194.15....been there, done that!KERNEL::LOANEComfortably numb!!Tue Nov 15 1994 01:2813
>(eg  sysbug checks, what if the customer already has a call logged about his
>sysbugchecks. if every time he has one he gets the same mail telling him some
>commands to do he might get fed up!)

    When  I started this midnight hack, the above concern was my biggest 
    goal; it works!! Basically, I have a 24  hour  window  during  which 
    repeat  calls  (*MY* definition until otherwise over-ruled) only add 
    value and don't `log calls' (the actual logging of calls is  just  a 
    frig to the DSN Pre-processing as I recall).

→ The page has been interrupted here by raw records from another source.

theorem decode_reservedField_iff (w : Word) :
    decode w = .error .reservedField ↔
      ((opField w).toNat ∈ opcodesWith (fun r => r.rd == .unused) ∧
        ((rdField w).toNat ≠ 0 ∨ (rs1Field w).toNat ≠ 0 ∨ (rs2Field w).toNat ≠ 0)) ∨
      ((opField w).toNat ∈ opcodesWith (fun r => r.rd != .unused && r.rs1 == .unused) ∧
        ((rs1Field w).toNat ≠ 0 ∨ (rs2Field w).toNat ≠ 0)) ∨
      ((opField w).toNat ∈ opcodesWith (fun r => r.rs1 != .unused && r.rs2 == .unused) ∧ (rs2Field w).toNat ≠ 0) := by
  cases h : rowAt (opField w) with
  | none => simp [decode_of_no_row h, not_mem_opcodesWith_of_no_row h]
  | some r =>
    obtain ⟨hmem, -⟩ := rowAt_eq_some h
    obtain ⟨hrd, hrs1⟩ := unused_trailing r hmem
    simp only [decode_reservedField_of_row h, OpRow.unusedZero_eq_false, mem_opcodesWith_of_row h, Bool.and_eq_true,
      beq_iff_eq, bne_iff_ne]
    by_cases hd : r.rd = .unused
    · simp [hd, hrd hd, hrs1 (hrd hd)]
    · by_cases h1 : r.rs1 = .unused
      · simp [hd, h1, hrs1 h1]
      · simp [hd, h1]

theorem decode_slotRange_iff (w : Word) :
    decode w = .error .slotRange ↔ decode w ≠ .error .reservedField ∧
      (((opField w).toNat ∈ opcodesWith (fun r => r.rd.span == 4) ∧ 252 < (rdField w).toNat) ∨
       ((opField w).toNat ∈ opcodesWith (fun r => r.rs1.span == 4) ∧ 252 < (rs1Field w).toNat) ∨
       ((opField w).toNat ∈ opcodesWith (fun r => r.rs2.span == 4) ∧ 252 < (rs2Field w).toNat) ∨
       ((opField w).toNat ∈ opcodesWith (fun r => r.rd.span == 2) ∧ (rdField w).toNat = 255) ∨
       ((opField w).toNat ∈ opcodesWith (fun r => r.rs1.span == 2) ∧ (rs1Field w).toNat = 255) ∨
       ((opField w).toNat ∈ opcodesWith (fun r => r.rs2.span == 2) ∧ (rs2Field w).toNat = 255)) := by
  cases h : rowAt (opField w) with
  | none => simp [decode_of_no_row h, not_mem_opcodesWith_of_no_row h]
  | some r =>
    simp only [decode_slotRange_of_row h, OpRow.inRange_eq_false, mem_opcodesWith_of_row h, beq_iff_eq]

/-- The opcodes without a row (30_encoding.md R86). -/
theorem not_mem_opcodes_iff : ∀ op : Byte, op.toNat ∉ opcodesWith (fun _ => true) ↔
    (0x03 ≤ op.toNat ∧ op.toNat ≤ 0x0F) ∨ (0x14 ≤ op.toNat ∧ op.toNat ≤ 0x1F) ∨
    (0x29 ≤ op.toNat ∧ op.toNat ≤ 0x2F) ∨ (0x34 ≤ op.toNat ∧ op.toNat ≤ 0x37) ∨
    (0x3E ≤ op.toNat ∧ op.toNat ≤ 0x3F) ∨ (0x46 ≤ op.toNat ∧ op.toNat ≤ 0x4F) ∨
    (0x52 ≤ op.toNat ∧ op.toNat ≤ 0x5F) ∨ (0x62 ≤ op.toNat ∧ op.toNat ≤ 0x6F) ∨
    (0x72 ≤ op.toNat ∧ op.toNat ≤ 0x7F) ∨ (0x85 ≤ op.toNat ∧ op.toNat ≤ 0x8F) ∨ 0x91 ≤ op.toNat := by
  decide

/-- Settles O3: each check by its condition on the row. The lists of opcodes are the map's own: each `opcodesWith` evaluates
to the list the statement writes out. -/
theorem decodeChecksInOrder : Obligations.DecodeChecksInOrder := by
  unfold Obligations.DecodeChecksInOrder
  intro w op rd rs1 rs2
  refine ⟨(decode_illegalOpcode_iff w).trans (not_mem_opcodes_iff (opField w)), decode_reservedField_iff w,
    (decode_slotRange_iff w).trans ?_⟩
  have hsign : op ∈ opcodesWith (fun r => r.rd.span == 2) ↔ op = 0x84 := List.mem_singleton
  have hverify : op ∈ opcodesWith (fun r => r.rs2.span == 2) ↔ op = 0x90 := List.mem_singleton
  rw [hsign, hverify]
  rfl

/-! ## The words the spec writes out (O4) -/

/-- A word that is the encoding of a well-formed command decodes to it, by O1. -/
theorem decode_of_encode_eq {w : Word} {i : Instr} (henc : encode i = w) (hwf : i.wellFormed = true) :
    decode w = .ok i := henc ▸ encodeThenDecodeGivesTheCommand i hwf
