-- ==== Sys2Proof/Machine/RegMap.lean ====
section
/-!
DEFINITION. The set-up register map (01 Registers; the register tables of 02 to 22): one name per field, and the table of
every register's fields with access code and reset value. A register is named by its set-up key: PF0 BAR0 offset o is key o,
PF1 BAR0 offset o is key 0x10000 + o; channels MBS0 to MBS7 (PF1 BAR0 offset 0x1000 on) have the keys of the secure view of
PF0, 0xF800 on, so that MBX instance c is MBN c for c below 8 and MBS (c - 8) from 8 on.
-/

namespace Sys2Proof.Machine
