/-- A consumed descriptor of a ring, from CDONE on (04, Descriptor; R663). -/
structure Desc where
  /-- Index in the ring. -/
  idx : Nat
  /-- Generation (R91). -/
  gen : Nat
  /-- Buffer address. -/
  addr : BitVec 64
  /-- LENGTH. -/
  len : Nat
  /-- FIRST (R101). -/
  first : Bool
  /-- LAST (R101). -/
  last : Bool
  /-- IRQ (R111). -/
  irq : Bool
  /-- HASFCS: the frame carries its FCS (R318). -/
  hasFcs : Bool
  /-- Opcode (R102). -/
  opcode : Nat
  /-- Class of byte 14 (R68). -/
  cls : Nat
  /-- Target of the opcode. -/
  target : Nat
  /-- TTICK (R100). -/
  ttick : Nat
  /-- TAG, copied to the completion (R107). -/
  tag : W32
  /-- OPX. -/
  opx : BitVec 64
  /-- The buffer's bytes, once read. -/
  data : Option (List Byte)
  /-- The tick whose start lets the work start (R100), and the tick k of R69. -/
  k : Nat
  /-- Its target tick was past when it was seen (R82, R100). -/
  late : Bool
  /-- The tick whose doorbell block read first shows the descriptor (R69). -/
  kdb : Nat
  /-- Its work has started (R100, R116). -/
  started : Bool
  /-- PROGRESS so far (R109). -/
  prog : Nat
  /-- A class-7 frame sent as class 6 (R73, R110). -/
  demoted : Bool
  /-- The work has ended: STATUS, the 16 bits of LEDGER, the 32 bits of TIME. -/
  res : Option (Nat × Option (BitVec 16) × Option W32)
  /-- The completion record has been written. -/
  written : Bool
  /-- FENCE: descriptors it waits for, as ring, index, generation: those consumed before it (R102). -/
  wait : List (Nat × Nat × Nat)
  /-- FIRST and LAST of the completion, where a frame or an access unit sets them, not the descriptor. -/
  flags : Option (Bool × Bool) := none
  /-- Its data read has failed behind the bytes of `data` (R115). -/
  short : Bool := false
deriving DecidableEq, Repr

/-- One ring outside its registers. -/
structure Ring where
  /-- Ring kind at the last enable (R661, KIND of the residue entry). -/
  kind : Nat
  /-- Consumer index and generation (EVT: producer index and generation). -/
  ci : Nat
  /-- Generation of CIDX (R92). -/
  gen : Nat
  /-- Entries announced and not consumed (R92). -/
  out : Nat
  /-- Of the announced entries, how many the read of which tick first showed, oldest first (R69). -/
  shown : List (Nat × Nat)
  /-- Descriptor reads issued and not arrived. -/
  fetching : Nat
  /-- Descriptor reads issued since the tick began (BURST). -/
  fetched : Nat
  /-- The chain whose LAST has still to be consumed: index and generation of its FIRST. -/
  chainAt : Option (Nat × Nat)
  /-- The STATUS and LEDGER that chain will complete with (R103, R115, R116). -/
  chainBad : Option (Nat × Option (BitVec 16))
  /-- EVT: newest ledger SEQ when the ring was enabled (R659). -/
  mark : Nat
  /-- MASK of the doorbell entry (R111). -/
  mask : Bool
  /-- The enable checks passed and a Gather has come since (R88). -/
  live : Bool
  /-- An EVT entry was dropped (R93). -/
  ovfl : Bool
  /-- EVT: the driver's read position, as last read. -/
  rp : Nat
  /-- EVT: generation of the driver's read position (R93). -/
  rg : Nat
  /-- Consumed descriptors from CDONE to CIDX - 1, in index order (R663). -/
  q : List Desc
  /-- VALID of the residue entry (R664). -/
  valid : Bool
  /-- LSEQ of the residue entry: SEQ of the last ledger entry that names this ring or its work (R661). -/
  lseq : W32
  /-- A reset of N2 has struck and the ring has not been enabled since (R662). -/
  frozen : Bool
  /-- STAT.ERR as it stood at that reset. -/
  err : Bool
  /-- RING_n_START has been written since the last enable (R120). -/
  restarted : Bool
  /-- The tick in whose Gather the ring was disabled last (R123). -/
  offAt : Option Nat
deriving DecidableEq, Repr

def Ring.zero : Ring :=
  { kind := 0, ci := 0, gen := 0, out := 0, shown := [], fetching := 0, fetched := 0, chainAt := none, chainBad := none, mark := 0, mask := false, live := false, ovfl := false, rp := 0, rg := 0,
    q := [], valid := false, lseq := 0, frozen := false, err := false, restarted := false, offAt := none }

/-- A received frame for the host that the Gather in progress has still to write (R75, R106). -/
structure HostFrame where
  /-- Port 0 to 7. -/
  port : Nat
  /-- Traffic class. -/
  cls : Nat
  /-- Bytes, FCS included. -/
  bytes : List Byte
  /-- TIME of its completion (R109). -/
  time : W32
deriving DecidableEq, Repr

/-- The host interface outside the rings' own state (04). -/
structure HostIf where
  /-- Rings 0 to 63 (R87). -/
  rings : Vector Ring 64
  /-- A doorbell block read is in flight, and one more is queued (R99). -/
  dbFlight : Bool
  /-- One more doorbell read is queued behind it (R99). -/
  dbQueued : Bool
  /-- The SEQ_HEAD of the latest shadow block (R94). -/
  shSeq : W32
  /-- Vectors of PF0 with an event since the last shadow write began (R111). -/
  vecs : BitVec 64
  /-- The same for PF1, whose vectors only the mailboxes use (R679). -/
  vecs1 : BitVec 64
  /-- Newest ledger SEQ copied to the EVT rings (R659). -/
  evtSeq : Nat
  /-- Words 1 to 7 of the residue block (R662). -/
  resHead : Vector W32 7
  /-- The read requests of PF0 that are outstanding, at most 128 (R124). -/
  reads : List ReadFor
  /-- Frames that this Gather has still to write, class 7 ahead of every other write (R75, R95, R123). -/
  rxQ : List HostFrame
  /-- No tick runs, a doorbell block has been read, and the writes of R97 are still to come (R98). -/
  idleDue : Bool
deriving DecidableEq, Repr

def HostIf.zero : HostIf :=
  { rings := Vector.replicate 64 Ring.zero, dbFlight := false, dbQueued := false, shSeq := 0, vecs := 0, vecs1 := 0, evtSeq := 0,
    resHead := Vector.replicate 7 0, reads := [], rxQ := [], idleDue := false }

/-- Where a frame to send comes from. -/
inductive FrameSrc where
  /-- The TX ring chain from index `idx`. -/
  | ring (ring idx : Nat)
  /-- A committed transmit request of engine, slot. -/
  | fw (eng slot : Nat)
  /-- Forwarded from FP port `ingress` after store and forward, or cut through. -/
  | fwd (ingress : Nat)
  | safe (i : Nat)
  | pause
deriving DecidableEq, Repr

    ....I  haven't  done  much  on  spotting the type of call, `cos it's 
    probably a LOT simpler than the logic of keeping track  of  multiple 
    occurences of the same symptom.
194.16Some action is needed - NOW !KERNEL::ADAMSBrian Adams CSC-Viables '833-3026Wed Nov 16 1994 13:2830
    
    I agree that the "canned replies" should be standardised and updated.
    
    The Sysbug one in particular should just state the reason and that no
    action is required from Digital, unless a supported product is
    involved. Let's stop asking customers to go thro' errorlogs, because
    those that bother to read the replies, probably think "Oh no, not that
    again". Let's also stop asking the customers to call us back to agree
    call closure. Most don't bother, and those that do, just say go ahead.
    
    Similarly with Memory CRD's lets just have one or two lines with the
    "event info" for comparison with any future calls, instead of all the
    theory around ECC memory etc.
    
    BUT.
    
    We have the technology to prevent such calls ever being logged with the
    CSC, and wouldn't it be nice if Vaxsim/SDD just mailed the customer
    with a standard message and stated that there was no need for a call to
    be logged.
    
    
    AND ALSO.
    
    We need some templates to send back to customers who misroute DSN calls
    by just defaulting to DSN%Hardware or DSN%ESR etc. I have a template 
    that gives them certain key addresses, pointing out the advantages to
    them in terms of service delivery.